The revolution that Artificial Intelligence has brought about for the life sciences has been considered by Science magazine the main scientific advance of the year 2021.
The prestigious journal highlights the feat carried out by the DeepMind research laboratory, in association with the EMBL European Bioinformatics Institute (EMBL-EBI), which has created the most complete map of human proteins using Artificial Intelligence (AI).
This development solves one of nature’s most perplexing challenges: predicting the complex three-dimensional shape in which a chain of amino acids will fold when it becomes a functional protein.
Before the Science journal award, some scientists had compared the potential impact of this development to that of the Human Genome Project (1990-2003), which achieved a complete sequence of 90 percent of the three billion base pairs of the human genome.
It got Because of the new development, it is even more difficult: to determine the structure of more than 20,000 human proteins, more than double the number available until now, as well as of almost all the proteins produced by 20 reference organisms.
First computational method
It is the first computational method that can regularly predict protein structures with atomic precision, even when no similar structure is known, its discoverers noted last July, when they published in Nature the results of their work.
There are currently around 180,000 protein structures available in the public domain, each produced by experimental methods and accessible through the Protein Data Bank.
DeepMind and EMBL-EBI have added predictions for the structure of some 350,000 more widely distributed proteins in 20 different organisms, including animals like mice and fruit flies, and bacteria like E. coli.
The feat includes predictions for 98 percent of all human proteins, about 20,000 different structures, which go by the name of proteoma humano. It is not the first public data set for human proteins, but it is the most complete and accurate.
AI work
To achieve this spectacular result, DeepMind relied on its own machine learning tool (a branch of Artificial Intelligence) called AlphaFold, based on neural networks.
AlphaFold was instructed in DNA sequences and in the already known forms of tens of thousands of proteins, contained in a public access protein database hosted by the EBI-EMBL researchers.

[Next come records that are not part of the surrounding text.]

-- ==== Sys2Proof/Laws/Commands.lean ====
section
/-! SUPPORT. What running a command of a packet can do: one lemma per outcome of `runCmd`. -/

namespace Sys2Proof.Machine

/-- Taking claims one by one appends them, numbered from the next identifier on. -/
theorem takeClaims_eq (session opcode : Nat) (l : List (Nat × Resource)) : ∀ (s : State) (k : Nat), k = s.vcp.nextClaim →
    l.foldl (fun t c => t.takeClaim c.1 session opcode c.2) s =
      { s with vcp := { s.vcp with
          claims := s.vcp.claims ++ (l.zipIdx 0).map (fun c =>
            { id := k + c.2, site := c.1.1, session := session, opcode := opcode, taken := s.now, res := c.1.2 }),
          nextClaim := s.vcp.nextClaim + l.length } } := by
  induction l with
  | nil => intro s k _; simp
  | cons c cs ih =>
    intro s k hk
    rw [List.foldl_cons, ih (s.takeClaim c.1 session opcode c.2) (k + 1) (by simp [State.takeClaim, hk])]
    simp [State.takeClaim, hk, List.zipIdx_succ, Function.comp_def, Nat.add_comm, Nat.add_left_comm]

/-- Identifiers of new claims are the next ones, in order. -/
theorem newClaims_ids (z : State) (p : ExecPkt) (opcode : Nat) (l : List (Nat × Resource)) :
    (newClaims z p opcode l).map (·.id) = (List.range l.length).map (z.vcp.nextClaim + ·) := by
  apply List.ext_getElem <;> simp [newClaims]

/-- A command that passes its checks leaves what `State.completed` says. -/
theorem passCmd_eq (z : State) (p : ExecPkt) (opcode tag : Nat) (o : CmdOut) :
    z.passCmd p opcode tag o = z.completed p opcode tag o := by
  unfold State.passCmd State.completed
  simp only [newClaims_ids]
  rw [takeClaims_eq p.session opcode o.claims z z.vcp.nextClaim rfl]
  simp [newClaims, ExecPkt.answer]

/-- `runCmd` on a command that stands next is `runRecord` on its packet; on any other it changes nothing but the time. -/
theorem runCmd_eq (d : CmdDef) (r : CmdRef) (b : List Byte) (s : State) :
    runCmd d r b s = match d.taken r b s with
      | some (z, p) => .next (z.runRecord d p r.tag b r.firmwareFault)
      | none => .next (s.advance r.dt) := by
  simp only [runCmd, CmdDef.taken]
  cases hr : (s.advance r.dt).running with
  | none => rfl
  | some p0 =>
    cases hl : ((s.advance r.dt).live && p0.session == r.session && p0.seq == r.seq) with
    | false => simp only [hl, Bool.not_false, ↓reduceIte, Bool.false_eq_true]
    | true =>
      simp only [hl, Bool.not_true, Bool.false_eq_true, ↓reduceIte]
      generalize flushUndefined (s.advance r.dt) p0 p0.todo = yq
      obtain ⟨y, q⟩ := yq
      dsimp only
      cases q.todo with
      | nil => rfl
      | cons x rest =>
        dsimp only
        cases d.isNext r b x <;> rfl

theorem runCmd_of_taken {d : CmdDef} {r : CmdRef} {b : List Byte} {s z : State} {p : ExecPkt} (h : d.taken r b s = some (z, p)) :
    runCmd d r b s = .next (z.runRecord d p r.tag b r.firmwareFault) := by
  rw [runCmd_eq, h]

theorem runCmd_of_not_taken {d : CmdDef} {r : CmdRef} {b : List Byte} {s : State} (h : d.taken r b s = none) :
    runCmd d r b s = .next (s.advance r.dt) := by
  rw [runCmd_eq, h]

/-- An accepted command completes. -/
theorem runCmd_of_accepts {d : CmdDef} {r : CmdRef} {b : List Byte} {s z : State} {p : ExecPkt} {e : Env}
    (h : d.accepts r b s = some (z, p, e)) : runCmd d r b s = .next (z.completed p d.opcode r.tag (d.effect e)) := by
  unfold CmdDef.accepts at h
  split at h
  · cases h
  · rename_i z' p' ht
    rw [runCmd_of_taken ht]
    split at h
    · cases h
    · rename_i hs
      split at h
      · cases h
      · rename_i v tl hv
        split at h
        · cases h
        · rename_i hr
          cases h
          simp only [Bool.or_eq_true, not_or, Option.isSome_iff_ne_none, ne_eq, Decidable.not_not] at hs hr
          unfold State.runRecord
          simp [hs, hv, hr, passCmd_eq]

/-- A refused command is answered with its error, and makes only the changes of its refusal. -/
theorem runCmd_of_rejects {d : CmdDef} {r : CmdRef} {b : List Byte} {s z : State} {p : ExecPkt} {x : Err} {fx : List Change}
    (h : d.rejects r b s = some (z, p, x, fx)) : runCmd d r b s = .next (applyAll fx (z.failCmd p d.opcode r.tag x)) := by
  unfold CmdDef.rejects at h
  split at h
  · cases h
  · rename_i z' p' ht
    rw [runCmd_of_taken ht]
    split at h
    · cases h
    · rename_i hs
      simp only [Bool.or_eq_true, not_or, Option.isSome_iff_ne_none, ne_eq, Decidable.not_not] at hs
      split at h
      · rename_i e hv
        cases h
        unfold State.runRecord
        simp [hs, hv, applyAll]
      · rename_i v tl hv
        obtain ⟨y, hy, heq⟩ := Option.map_eq_some_iff.1 h
        cases heq
        unfold State.runRecord
        simp [hs, hv, hy]

/-- A row that is a command of a packet runs it. -/
theorem exec_packetCommand {i : Instr} {d : CmdDef} {r : CmdRef} {b : List Byte} (h : packetCommand i = some (d, r, b)) (s : State) :
    exec i s = runCmd d r b s := by
  cases i <;> simp only [packetCommand, Option.some.injEq, Prod.mk.injEq, reduceCtorEq] at h <;> (obtain ⟨rfl, rfl, rfl⟩ := h; rfl)

/-- Taking a command off its packet changes the command complex alone, and what undefined opcodes before it undo. -/
theorem taken_within {l : List Part} {d : CmdDef} {r : CmdRef} {b : List Byte} {s z : State} {p : ExecPkt}
    (hS : Part.staged ∈ l) (hC : Part.claims ∈ l) (hV : Part.vcp ∈ l) (h : d.taken r b s = some (z, p)) : Within l (s.advance r.dt) z := by
  simp only [CmdDef.taken] at h
  split at h
  · cases h
  · rename_i p0 _
    split at h
    · have hw := (flushUndefined_within (l := l) (s := s.advance r.dt) (t := s.advance r.dt) (a1 := p0) (a2 := p0.todo) hS hC hV).2 Within.refl
      generalize flushUndefined (s.advance r.dt) p0 p0.todo = yq at hw h
      obtain ⟨y, q⟩ := yq
      dsimp only at h hw
      split at h
      · cases h
      · split at h
        · cases h; simp [*]
        · cases h
    · cases h

/-- A command's frame, from those of what its refusal and its effect change at once. -/
theorem runCmd_within {l : List Part} {d : CmdDef} {r : CmdRef} {b : List Byte} {s : State}
    (hS : Part.staged ∈ l) (hC : Part.claims ∈ l) (hV : Part.vcp ∈ l) (hf : r.firmwareFault = none ∨ Part.events ∈ l)
    (h1 : ∀ e x t u, Within l t u → Within l t (applyAll (d.onFail e x) u))
    (h2 : ∀ e t u, Within l t u → Within l t (applyAll (d.effect e).atOnce u)) : NextWithin l (s.advance r.dt) (runCmd d r b s) := by
  rw [runCmd_eq]
  split
  · rename_i z p ht
    have hz := taken_within hS hC hV ht
    simp only [nextWithin_next, State.runRecord]
    split
    · simp [*]
    · split
      · split
        · rcases hf with hf | hf
          · simp_all
          · simp [*]
        · simp [*]
      · split
        · simp [*]
        · split
          · exact h1 _ _ _ _ (by simp [*])
          · simp only [passCmd_eq, State.completed, State.setPacket_within hV]
            exact h2 _ _ _ (by simp [*])
  · simp

end Sys2Proof.Machine
end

The latest version of AlphaFold is underpinned by a new machine learning approach that incorporates physical and biological insights into protein structure, taking advantage of multiple sequence alignments.
Proteins are complex molecules that perform many tasks in the body, from making tissues to defending against disease. Its purpose is dictated by its structure, which folds like an origami sheet into complex and irregular shapes.
More accurate models
Understanding how a protein folds helps explain its function, which in turn enables scientists to perform a variety of tasks, from fundamental research on how the body works, to designing new drugs and treatments.
The journal Science considers the new approach so important that it compares it to the Crispr genetic scissors, which revolutionized genetic engineering.
The new development has led to structural biologists and other researchers already using AlphaFold to obtain more precise models of proteins that have been difficult or impossible to characterize with previous experimental methods.
According to Science, deciphering a single protein structure in a conventional way can take years and cost hundreds of thousands of dollars.
Computation issue
With the new programs, AlphaFold and RoseTTAFold, there is no longer a need for much effort: supported by AI, these programs train themselves with the help of databases in which protein structures that have already been investigated are stored.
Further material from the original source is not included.